Anyone who has struggled with anxiety is familiar with the exercise of choosing things you see, hear, taste, smell, and feel. With perfume, you get to choose what one of these things is, a kind of sensory anchor that is joyful, grounding, and sexy. Pathways to healing are rarely so pleasurable.

Zappas would like to expand her business, doing larger runs of perfumes and wider distribution around the world. She would like to be able to outsource her shipping and bottle filling — all things having an investor could help with — so she can focus on other things, details like having her boxes wrapped in cellophane.

“Part of the beauty of perfume is that it’s something that requires so much work. Perfume is something that is slow and requires a lot of attention and detail,” Zappas says. “To translate something like that into something that’s a commercial product, mass-marketed, is just inherently challenging.”

It’s easy to get derailed or to want to give up. Zappas has had her share of Sinéad O'Connor moments, as she likes to call them, where she wants to go live secluded in the woods.

“I’m not going to walk away from this, but I’ve also sacrificed everything for this,” Zappas says. “I think it’s important to hold thought space for my inner Sinéad O'Connor, because it’s real.”

But Zappas is determined to make it work — and well past the current perfume trend. Tastes, after all, change, but perfume, and Zappas’ approach to it, is timeless.

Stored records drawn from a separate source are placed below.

/-- A cluster SRAM bank (R120); `next` is the configuration that its drain ends in (R122). -/
structure Bank where
  mode : BankMode
  core : Nat
  fifo : Nat
  clm  : Option Nat
  drn  : Bool
  next : Option (BankMode × Nat × Nat)
  deriving DecidableEq, Repr

/-- A line copy in an L1 (R92, R127, R129). -/
structure L1Line where
  ctx     : Ctx
  line    : Nat
  attr    : PageAttr
  data    : Line
  wts     : Nat
  rts     : Nat
  filled  : Nat
  expired : Bool
  used    : Nat
  loader  : Option Nat
  deriving DecidableEq, Repr

/-- The state of an understudy watch entry (R162). -/
inductive WatchState where
  | pending | confirmed | struck
  deriving DecidableEq, Repr

/-- An entry of a core's Understudy Watch Table (R162); `op` is the number of the load that took it. -/
structure Watch where
  gid   : Nat
  op    : Nat
  level : Nat
  ctx   : Ctx
  line  : Nat
  wts   : Nat
  state : WatchState
  deriving DecidableEq, Repr

/-- A shadow context of a core (R206, R262). -/
structure Shadow where
  ctx   : Ctx
  since : Nat
  deriving DecidableEq, Repr

/-- A core: its logical time, L1, watch table, active and shadow contexts, the contexts that wait in memory, the launch
that has pre-empted it and is to be placed (R205). -/
structure Core where
  ct        : Nat
  l1        : SMap (Option L1Line)
  uwt       : List Watch
  active    : Option Ctx
  shadows   : List Shadow
  inMem     : List Ctx
  switching : Bool
  claim     : Option Nat
  deriving DecidableEq, Repr

/-- The tile word that a quarter's matrix unit works on: its group, and the registers that it has still to release (R371). -/
structure TileWork where
  gid  : Nat
  regs : List RegRef
  deriving DecidableEq, Repr

/-- A quarter's scheduler (R211, R212). -/
structure Quarter where
  last     : Nat
  limit    : Nat
  hits     : Nat
  winStart : Nat
  unit     : Option TileWork
  deriving DecidableEq, Repr

/-- An L2 slice (R128, R130, R132, R157). -/
structure Slice where
  base   : Nat
  mrts   : Nat
  sweep  : Bool
  ticket : Nat
  deriving DecidableEq, Repr

/-- A line held by a die's L2 (R128, R135, R137): MOESI state, timestamps as offsets, attributes, device-physical
location, and for software-managed and system-scope lines its bytes and byte dirty mask. -/
structure L2Line where
  st      : DirState
  wts     : Nat
  rts     : Nat
  attr    : PageAttr
  loc     : Nat
  dirty   : BitVec 128
  data    : Line
  touched : Nat
  deriving DecidableEq, Repr

/-- What a slice, or a die, is asked for by no operation in flight, and must wait: a line of PREF, which goes to an L1, or of RESID
(R413); a request between dies (R135); a store that reaches its slice (R129). -/
inductive SliceReq where
  | fetch (core gid : Nat) (ctx : Ctx) (va : VA) (priv l1 : Bool)
  | die (die : Nat) (own : Bool) (ctx : Ctx) (va : VA)
  | store (core : Option Nat) (ctx : Ctx) (va : VA) (bytes : List (Nat × Byte))
  deriving DecidableEq, Repr

/-- The inter-die directory entry at a home slice (R135). -/
structure DieDir where
  st      : DirState
  sharers : BitVec 8
  owner   : Nat
  touched : Nat
  deriving DecidableEq, Repr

“Marissa’s work carries some of that classic, slightly animal wealth that mid-20th century perfumes conjure, a dangerous femininity from a time of greater mystique, but also more oppression,” says Reines, the poet. “When I wear Marissa’s work, I feel connected to the women who came before me, to luxury, confinement, fantasies of escape — and real liberty. “

When she first started, Zappas wanted to bring a lot of intellectual ideas to her perfumery, a holdover from her academia days. Now, she just wants to make beautiful perfumes that smell good: Her guiding force is one charged with love and heartbreak and beauty; everything that charges a life.

“This is pretty basic of me, but I think perfume should smell really good. I think it should smell beautiful, and I think it should make people feel more beautiful and confident. … I think that as humans, our natural desires are fundamentally pretty basic,” she says. “I’m just an earnest person. We’re creatures of beauty. I don’t think it necessarily takes these grand intellectual ideas to move people. I think people actually really want to be moved.”